The regression coefficients are proportional to the covariances of the dependent and independent variables. A power law like distribution of the regression coefficients implies the same for the covariances. • In a physical system this translates into the power law like distribution of the correlations. • The usual behaviour of correlations in simple systems is not like this: correlations fall off typically exponentially.
Exceptions: systems at a critical point, or systems with a broken continuous symmetry. Both these are very special cases, however. • Correlations in a spin glass decay like a power, without any continuous symmetry! • The power law like behaviour of correlations is a typical behaviour in the spin glass phase, not only on average, but for each sample. • A related phenomenon is what is called chaos in spin glasses. • The long range correlations and the multiplicity of ground states explain the extreme sensitivity of the ground states: the system reacts to any slight external disturbance, but the statistical properties of the new ground state are the same as before: this is a kind of adaptation or learning process.
Other complex systems? Adaptation, learning, evolution, self-reflexivity cannot be expected to appear in systems with a translationally invariant and all-ferromagnetic coupling. Some of the characteristic features of spin glasses (competition and cooperation, the existence of many metastable equilibria, sensitivity, long range correlations) seem to be necessary minimal properties of any complex system. • This also means that we will always face the information deficite catastrophe when we try to build a model for a complex system.
How can we understand that people (in the social sciences, medical sciences, etc.) are getting away with lousy statistics, even with N>T? • They are projecting external information into their statistical assessments. (I can draw a well-determined straight line across even a single point, if I know that it must be parallel to another line.) • Humans do not optimize, but use quick and dirty heuristics. This has an evolutionary meaning: if something looks vaguely like a leopard, one jumps, rather than trying to seek the optimal fit to the observed fragments of the picture to a leopard.

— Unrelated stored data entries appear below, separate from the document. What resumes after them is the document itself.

-- ==== Sys2Proof/Laws/State.lean ====
section
/-! SUPPORT. What each update of the state does to each field: one lemma per field per update, so that no proof
unfolds a record update. -/

namespace Sys2Proof.Machine

open Sys2Proof

/-! ## `countCycle` (R88) -/

@[simp] theorem countCycle_cfg (s : State) : (countCycle s).cfg = s.cfg := rfl
@[simp] theorem countCycle_hcc (s : State) : (countCycle s).hcc = s.hcc + 1 := rfl
@[simp] theorem countCycle_rc (s : State) : (countCycle s).rc = s.rc := rfl
@[simp] theorem countCycle_pressed (s : State) : (countCycle s).pressed = s.pressed := rfl
@[simp] theorem countCycle_released (s : State) : (countCycle s).released = s.released := rfl
@[simp] theorem countCycle_wr (s : State) : (countCycle s).wr = s.wr := rfl
@[simp] theorem countCycle_dOut (s : State) : (countCycle s).dOut = s.dOut := rfl
@[simp] theorem countCycle_dOE (s : State) : (countCycle s).dOE = s.dOE := rfl
@[simp] theorem countCycle_armed (s : State) : (countCycle s).armed = s.armed := rfl
@[simp] theorem countCycle_slots (s : State) : (countCycle s).slots = s.slots := rfl
@[simp] theorem countCycle_cache (s : State) : (countCycle s).cache = s.cache := rfl
@[simp] theorem countCycle_rd (s : State) : (countCycle s).rd = s.rd := rfl
@[simp] theorem countCycle_ce (s : State) : (countCycle s).ce = s.ce := rfl
@[simp] theorem countCycle_carry (s : State) : (countCycle s).carry = s.carry := rfl
@[simp] theorem countCycle_freq (s : State) : (countCycle s).freq = s.freq := rfl
@[simp] theorem countCycle_inc (s : State) : (countCycle s).inc = s.inc := rfl
@[simp] theorem countCycle_target (s : State) : (countCycle s).target = s.target := rfl
@[simp] theorem countCycle_phase (s : State) : (countCycle s).phase = s.phase := rfl
@[simp] theorem countCycle_mode (s : State) : (countCycle s).mode = s.mode := rfl
@[simp] theorem countCycle_nout (s : State) : (countCycle s).nout = s.nout := rfl
@[simp] theorem countCycle_left (s : State) : (countCycle s).left = s.left := rfl
@[simp] theorem countCycle_right (s : State) : (countCycle s).right = s.right := rfl
@[simp] theorem countCycle_calState (s : State) : (countCycle s).calState = s.calState := rfl
@[simp] theorem countCycle_tstart (s : State) : (countCycle s).tstart = s.tstart := rfl
@[simp] theorem countCycle_t0 (s : State) : (countCycle s).t0 = s.t0 := rfl
@[simp] theorem countCycle_c0 (s : State) : (countCycle s).c0 = s.c0 := rfl
@[simp] theorem countCycle_tgreg (s : State) : (countCycle s).tgreg = s.tgreg := rfl
@[simp] theorem countCycle_env (s : State) : (countCycle s).env = s.env := rfl
@[simp] theorem countCycle_tgCalls (s : State) : (countCycle s).tgCalls = s.tgCalls := rfl
@[simp] theorem countCycle_sink (s : State) : (countCycle s).sink = s.sink := rfl
@[simp] theorem countCycle_readPort (s : State) : (countCycle s).readPort = s.readPort := rfl
@[simp] theorem countCycle_agenda (s : State) : (countCycle s).agenda = s.agenda := rfl
@[simp] theorem countCycle_turnNo (s : State) : (countCycle s).turnNo = s.turnNo := rfl

/-! ## `releaseData` (R86) -/

@[simp] theorem releaseData_cfg (s : State) : (releaseData s).cfg = s.cfg := rfl
@[simp] theorem releaseData_hcc (s : State) : (releaseData s).hcc = s.hcc := rfl
@[simp] theorem releaseData_rc (s : State) : (releaseData s).rc = s.rc := rfl
@[simp] theorem releaseData_pressed (s : State) : (releaseData s).pressed = s.pressed := rfl
@[simp] theorem releaseData_released (s : State) : (releaseData s).released = s.released := rfl
@[simp] theorem releaseData_wr (s : State) : (releaseData s).wr = s.wr := rfl
@[simp] theorem releaseData_dOut (s : State) : (releaseData s).dOut = none := rfl
@[simp] theorem releaseData_dOE (s : State) : (releaseData s).dOE = false := rfl
@[simp] theorem releaseData_armed (s : State) : (releaseData s).armed = s.armed := rfl
@[simp] theorem releaseData_slots (s : State) : (releaseData s).slots = s.slots := rfl
@[simp] theorem releaseData_cache (s : State) : (releaseData s).cache = s.cache := rfl
@[simp] theorem releaseData_rd (s : State) : (releaseData s).rd = s.rd := rfl
@[simp] theorem releaseData_ce (s : State) : (releaseData s).ce = s.ce := rfl
@[simp] theorem releaseData_carry (s : State) : (releaseData s).carry = s.carry := rfl
@[simp] theorem releaseData_freq (s : State) : (releaseData s).freq = s.freq := rfl
@[simp] theorem releaseData_inc (s : State) : (releaseData s).inc = s.inc := rfl
@[simp] theorem releaseData_target (s : State) : (releaseData s).target = s.target := rfl
@[simp] theorem releaseData_phase (s : State) : (releaseData s).phase = s.phase := rfl
@[simp] theorem releaseData_mode (s : State) : (releaseData s).mode = s.mode := rfl
@[simp] theorem releaseData_nout (s : State) : (releaseData s).nout = s.nout := rfl
@[simp] theorem releaseData_left (s : State) : (releaseData s).left = s.left := rfl
@[simp] theorem releaseData_right (s : State) : (releaseData s).right = s.right := rfl
@[simp] theorem releaseData_calState (s : State) : (releaseData s).calState = s.calState := rfl
@[simp] theorem releaseData_tstart (s : State) : (releaseData s).tstart = s.tstart := rfl
@[simp] theorem releaseData_t0 (s : State) : (releaseData s).t0 = s.t0 := rfl
@[simp] theorem releaseData_c0 (s : State) : (releaseData s).c0 = s.c0 := rfl
@[simp] theorem releaseData_tgreg (s : State) : (releaseData s).tgreg = s.tgreg := rfl
@[simp] theorem releaseData_env (s : State) : (releaseData s).env = s.env := rfl
@[simp] theorem releaseData_tgCalls (s : State) : (releaseData s).tgCalls = s.tgCalls := rfl
@[simp] theorem releaseData_sink (s : State) : (releaseData s).sink = s.sink := rfl
@[simp] theorem releaseData_readPort (s : State) : (releaseData s).readPort = s.readPort := rfl
@[simp] theorem releaseData_agenda (s : State) : (releaseData s).agenda = s.agenda := rfl
@[simp] theorem releaseData_turnNo (s : State) : (releaseData s).turnNo = s.turnNo := rfl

Prior knowledge, the „larger picture”, deliberate or unconscious bias, etc. are essential features of model building. • When we have a chance to check this prior knowledge millions of times in carefully designed laboratory experiments, this is a well-justified procedure. • In several applications (macroeconomics, medical sciences, epidemology, etc.) there is no way to perform these laboratory checks, and errors may build up as one uncertain piece of knowledge serves as a prior for another uncertain statistical model. This is how we construct myths, ideologies and social theories.
It is conceivable that theory building, in the sense of constructing a low dimensional model, for social phenomena will prove to be impossible, and the best we will be able to do is to build a life-size computer model of the system, a kind of gigantic Simcity. • It remains to be seen what we will mean by understanding under those circumstances.